» Available data
theorem execGcCopy_frame (a0 : _) (a1 : _) (a2 : _) (a3 : State) : Frame.Out 8104037400575 a3 (execGcCopy a0 a1 a2 a3) := by
  unfold execGcCopy
  try extract_lets
  refine Frame.next ?_
  first | split | (dsimp +zetaDelta -proj only; split)
  · refine Frame.comp (State.advanceTo_frame _ _) rfl ?_
    exact Frame.refl _
  · try extract_lets
    try extract_lets
    refine Frame.ite (fun _ => ?_) (fun _ => ?_)
    · refine Frame.comp (State.advanceTo_frame _ _) rfl ?_
      exact Frame.refl _
    · try extract_lets
      try extract_lets
      try extract_lets
      try extract_lets
      try extract_lets
      refine Frame.comp (State.startErases_frame _) rfl ?_
      refine Frame.ite (fun _ => ?_) (fun _ => ?_)
      · refine Frame.comp (State.record_frame _ _ _) rfl ?_
        refine Frame.set_path rfl (fun i => absurd i (by decide)) (fun i => absurd i (by decide)) (fun i => absurd i (by decide)) ?_
        refine Frame.foldl (fun _ _ _ => ?_) ?_
        · refine Frame.comp (State.gcMove_frame _ _) rfl ?_
          assumption
        · refine Frame.foldl (fun _ _ _ => ?_) ?_
          · refine Frame.comp (State.demote_frame _ _) rfl ?_
            assumption
          · refine Frame.comp (State.advanceTo_frame _ _) rfl ?_
            exact Frame.refl _
      · refine Frame.set_path rfl (fun i => absurd i (by decide)) (fun i => absurd i (by decide)) (fun i => absurd i (by decide)) ?_
        refine Frame.foldl (fun _ _ _ => ?_) ?_
        · refine Frame.comp (State.gcMove_frame _ _) rfl ?_
          assumption
        · refine Frame.foldl (fun _ _ _ => ?_) ?_
          · refine Frame.comp (State.demote_frame _ _) rfl ?_
            assumption
          · refine Frame.comp (State.advanceTo_frame _ _) rfl ?_
            exact Frame.refl _

theorem State.identify_frame (a0 : _) (a1 : _) (a2 : State) : Frame 575529890014 a2 (State.identify a0 a1 a2) := by
  unfold State.identify
  try extract_lets
  refine Frame.ite (fun _ => ?_) (fun _ => ?_)
  · refine Frame.comp (State.invalidField_frame _ _ _) rfl ?_
    exact Frame.refl _
  · first | split | (dsimp +zetaDelta -proj only; split)
    · refine Frame.comp (State.completeAdmin_frame _ _ _ _ _ _) rfl ?_
      exact Frame.refl _
    · refine Frame.comp (State.completeAdmin_frame _ _ _ _ _ _) rfl ?_
      refine Frame.comp (State.adminData_frame _ _ _ _) rfl ?_
      exact Frame.refl _

theorem execProgramAck_frame (a0 : _) (a1 : _) (a2 : State) : Frame.Out 1369025246175 a2 (execProgramAck a0 a1 a2) := by
  unfold execProgramAck
  try extract_lets
  try extract_lets
  refine Frame.next ?_
  refine Frame.comp (State.sendReady_frame _) rfl ?_
  refine Frame.comp (State.checkWrites_frame _) rfl ?_
  refine Frame.comp (State.resyncAck_frame _ _) rfl ?_
  refine Frame.set_adm rfl (fun i => absurd i (by decide)) (fun i => absurd i (by decide)) (fun i => absurd i (by decide)) ?_
  refine Frame.comp (State.advanceTo_frame _ _) rfl ?_
  exact Frame.refl _

theorem State.programResult_frame (a0 : _) (a1 : _) (a2 : State) : Frame 4456448 a2 (State.programResult a0 a1 a2) := by
  unfold State.programResult
  refine Frame.ite (fun _ => ?_) (fun _ => ?_)
  · refine Frame.ite (fun _ => ?_) (fun _ => ?_)
    · exact Frame.refl _
    · refine Frame.comp (State.ldgResult_frame _ _ _) rfl ?_
      exact Frame.refl _
  · refine Frame.comp (State.ldgResult_frame _ _ _) rfl ?_
    exact Frame.refl _

theorem execWatchdogExpiry_frame (a0 : _) (a1 : State) : Frame.Out 1231955243999 a1 (execWatchdogExpiry a0 a1) := by
  unfold execWatchdogExpiry
  try extract_lets
  refine Frame.next ?_
  refine Frame.ite (fun _ => ?_) (fun _ => ?_)
  · refine Frame.comp (State.enterPreservation_frame _ _) rfl ?_
    refine Frame.comp (State.advanceTo_frame _ _) rfl ?_
    exact Frame.refl _
  · refine Frame.comp (State.advanceTo_frame _ _) rfl ?_
    exact Frame.refl _

theorem execCmpFinfoRead_frame (a0 : _) (a1 : _) (a2 : State) : Frame.Out 4295098373 a2 (execCmpFinfoRead a0 a1 a2) := by
  unfold execCmpFinfoRead
  refine Frame.next ?_
  refine Frame.comp (State.readReg_frame _ _ _) rfl ?_
  refine Frame.comp (State.advanceTo_frame _ _) rfl ?_
  exact Frame.refl _

theorem State.restorePath_frame (a0 : _) (a1 : _) (a2 : State) : Frame 2147557406 a2 (State.restorePath a0 a1 a2) := by
  unfold State.restorePath
  try extract_lets
  refine Frame.ite (fun _ => ?_) (fun _ => ?_)
  · refine Frame.comp (State.record_frame _ _ _) rfl ?_
    refine Frame.comp (State.updMoor_frame _ _) rfl ?_
    exact Frame.refl _
  · refine Frame.comp (State.updMoor_frame _ _) rfl ?_
    exact Frame.refl _

theorem execSpiWrite16_frame (a0 : _) (a1 : _) (a2 : _) (a3 : _) (a4 : _) (a5 : State) : Frame.Out 139264031 a5 (execSpiWrite16 a0 a1 a2 a3 a4 a5) := by
  unfold execSpiWrite16
  refine Frame.next ?_
  refine State.spiFrame_frame ?_ rfl ?_
  · intro _ _
    first | split | (dsimp +zetaDelta -proj only; split)
    · refine Frame.ite (fun _ => ?_) (fun _ => ?_)
      · assumption
      · refine Frame.comp (State.spiErrAddr_frame _ _) rfl ?_
        refine Frame.comp (State.spiErr_frame _ _) rfl ?_
        assumption
    · try extract_lets
      refine Frame.ite (fun _ => ?_) (fun _ => ?_)
      · refine Frame.ite (fun _ => ?_) (fun _ => ?_)
        · refine Frame.comp (State.spiErrAddr_frame _ _) rfl ?_
          refine Frame.comp (State.spiErr_frame _ _) rfl ?_
          assumption
        · refine Frame.ite (fun _ => ?_) (fun _ => ?_)
          · refine Frame.comp (State.unmapped_frame _) rfl ?_
            assumption
          · refine Frame.comp (State.windowWrite_frame _ _ _) rfl ?_
            assumption
      · refine Frame.comp (State.spiErr_frame _ _) rfl ?_
        refine Frame.ite (fun _ => ?_) (fun _ => ?_)
        · refine Frame.comp (State.spiErrAddr_frame _ _) rfl ?_
          refine Frame.comp (State.spiErr_frame _ _) rfl ?_
          assumption
        · refine Frame.ite (fun _ => ?_) (fun _ => ?_)
          · refine Frame.comp (State.unmapped_frame _) rfl ?_
            assumption
          · refine Frame.comp (State.windowWrite_frame _ _ _) rfl ?_
            assumption
  · refine Frame.comp (State.advanceTo_frame _ _) rfl ?_
    exact Frame.refl _

theorem execRailBackInRange_frame (a0 : _) (a1 : _) (a2 : State) : Frame.Out 139788319 a2 (execRailBackInRange a0 a1 a2) := by
  unfold execRailBackInRange
  try extract_lets
  refine Frame.next ?_
  refine Frame.ite (fun _ => ?_) (fun _ => ?_)
  · refine Frame.comp (State.advanceTo_frame _ _) rfl ?_
    exact Frame.refl _
  · try extract_lets
    refine Frame.ite (fun _ => ?_) (fun _ => ?_)
    · refine Frame.comp (State.pump_frame _) rfl ?_
      refine Frame.set_ldg rfl ?_ ?_
      · exact id
      refine Frame.set_elec rfl ?_
      refine Frame.comp (State.advanceTo_frame _ _) rfl ?_
      exact Frame.refl _
    · refine Frame.set_elec rfl ?_
      refine Frame.comp (State.advanceTo_frame _ _) rfl ?_
      exact Frame.refl _

theorem execTargetRemove_frame (a0 : _) (a1 : _) (a2 : _) (a3 : State) : Frame.Out 1888724677599 a3 (execTargetRemove a0 a1 a2 a3) := by
  unfold execTargetRemove
  refine Frame.next ?_
  refine Frame.comp (State.c2h_frame _ _ _ _ _ _ _) rfl ?_
  refine Frame.comp (State.advanceTo_frame _ _) rfl ?_
  exact Frame.refl _

theorem State.idleTick_frame (a0 : State) : Frame 1 a0 (State.idleTick a0) := by
  unfold State.idleTick
  refine Frame.ite (fun _ => ?_) (fun _ => ?_)
  · exact Frame.refl _
  · refine Frame.ite (fun _ => ?_) (fun _ => ?_)
    · refine Frame.comp (State.edges_frame _ _) rfl ?_
      exact Frame.refl _
    · refine Frame.set_time rfl ?_ ?_
      · first | exact Nat.le_refl _ | exact Nat.le_add_right _ _ | (dsimp only; split <;> exact Nat.le_refl _)
      exact Frame.refl _

theorem execSoftwareRequest_frame (a0 : _) (a1 : _) (a2 : _) (a3 : State) : Frame.Out 65541 a3 (execSoftwareRequest a0 a1 a2 a3) := by
  unfold execSoftwareRequest
  refine Frame.next ?_
  refine Frame.comp (State.writeSwreq_frame _ _ _) rfl ?_
  refine Frame.comp (State.advanceTo_frame _ _) rfl ?_
  exact Frame.refl _

theorem execFoldStripe_frame (a0 : _) (a1 : _) (a2 : _) (a3 : _) (a4 : _) (a5 : State) : Frame.Out 2199023256897 a5 (execFoldStripe a0 a1 a2 a3 a4 a5) := by
  unfold execFoldStripe
  try extract_lets
  refine Frame.next ?_
  first | split | (dsimp +zetaDelta -proj only; split)
  · refine Frame.ite (fun _ => ?_) (fun _ => ?_)
    · refine Frame.comp (State.advanceTo_frame _ _) rfl ?_
      exact Frame.refl _
    · first | split | (dsimp +zetaDelta -proj only; split)
      · try extract_lets
        try extract_lets
        refine Frame.foldl (fun _ _ _ => ?_) ?_
        · first | split | (dsimp +zetaDelta -proj only; split)
          · refine Frame.comp (State.bookWork_frame _ _ _ _ _) rfl ?_
            assumption
          · assumption
        · refine Frame.comp (State.updStripe_frame _ _ _ _) rfl ?_
          refine Frame.set_flash rfl ?_
          refine Frame.snd ?_ (by assumption)
          refine Frame.comp (State.denseFor_frame _ _ _) rfl ?_
          refine Frame.comp (State.advanceTo_frame _ _) rfl ?_
          exact Frame.refl _
  · refine Frame.comp (State.advanceTo_frame _ _) rfl ?_
    exact Frame.refl _

theorem execPtpMessage_frame (a0 : _) (a1 : _) (a2 : _) (a3 : State) : Frame.Out 1 a3 (execPtpMessage a0 a1 a2 a3) := by
  unfold execPtpMessage
  try extract_lets
  refine Frame.next ?_
  refine Frame.ite (fun _ => ?_) (fun _ => ?_)
  · refine Frame.comp (State.advanceTo_frame _ _) rfl ?_
    exact Frame.refl _
  · refine Frame.set_time rfl ?_ ?_
    · first | exact Nat.le_refl _ | exact Nat.le_add_right _ _ | (dsimp only; split <;> exact Nat.le_refl _)
    refine Frame.comp (State.advanceTo_frame _ _) rfl ?_
    exact Frame.refl _

theorem execAtpuRinfoRead_frame (a0 : _) (a1 : _) (a2 : State) : Frame.Out 4295098373 a2 (execAtpuRinfoRead a0 a1 a2) := by
  unfold execAtpuRinfoRead
  refine Frame.next ?_
  refine Frame.comp (State.readReg_frame _ _ _) rfl ?_
  refine Frame.comp (State.advanceTo_frame _ _) rfl ?_
  exact Frame.refl _

theorem State.getLog_frame (a0 : _) (a1 : _) (a2 : State) : Frame 575529890014 a2 (State.getLog a0 a1 a2) := by
  unfold State.getLog
  try extract_lets
  try extract_lets
  try extract_lets
  first | split | (dsimp +zetaDelta -proj only; split)
  · refine Frame.comp (State.completeAdmin_frame _ _ _ _ _ _) rfl ?_
    exact Frame.refl _
  · refine Frame.ite (fun _ => ?_) (fun _ => ?_)
    · refine Frame.comp (State.invalidField_frame _ _ _) rfl ?_
      exact Frame.refl _
    · try extract_lets
      try extract_lets
      try extract_lets
      refine Frame.comp (State.completeAdmin_frame _ _ _ _ _ _) rfl ?_
      refine Frame.ite (fun _ => ?_) (fun _ => ?_)
      · refine Frame.set_nvq rfl (fun _ => rfl) (fun _ => rfl) ?_
        refine Frame.ite (fun _ => ?_) (fun _ => ?_)
        · refine Frame.comp (State.adminData_frame _ _ _ _) rfl ?_
          exact Frame.refl _
        · refine Frame.comp (State.clearNotices_frame _ _ _) rfl ?_
          refine Frame.comp (State.adminData_frame _ _ _ _) rfl ?_
          exact Frame.refl _
      · refine Frame.ite (fun _ => ?_) (fun _ => ?_)
        · refine Frame.comp (State.adminData_frame _ _ _ _) rfl ?_
          exact Frame.refl _
        · refine Frame.comp (State.clearNotices_frame _ _ _) rfl ?_
          refine Frame.comp (State.adminData_frame _ _ _ _) rfl ?_
          exact Frame.refl _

» What you have to do
Every line in the listing that holds "execWatchdogExpiry" belongs in the answer.

» Task response
theorem execWatchdogExpiry_frame (a0 : _) (a1 : State) : Frame.Out 1231955243999 a1 (execWatchdogExpiry a0 a1) := by
  unfold execWatchdogExpiry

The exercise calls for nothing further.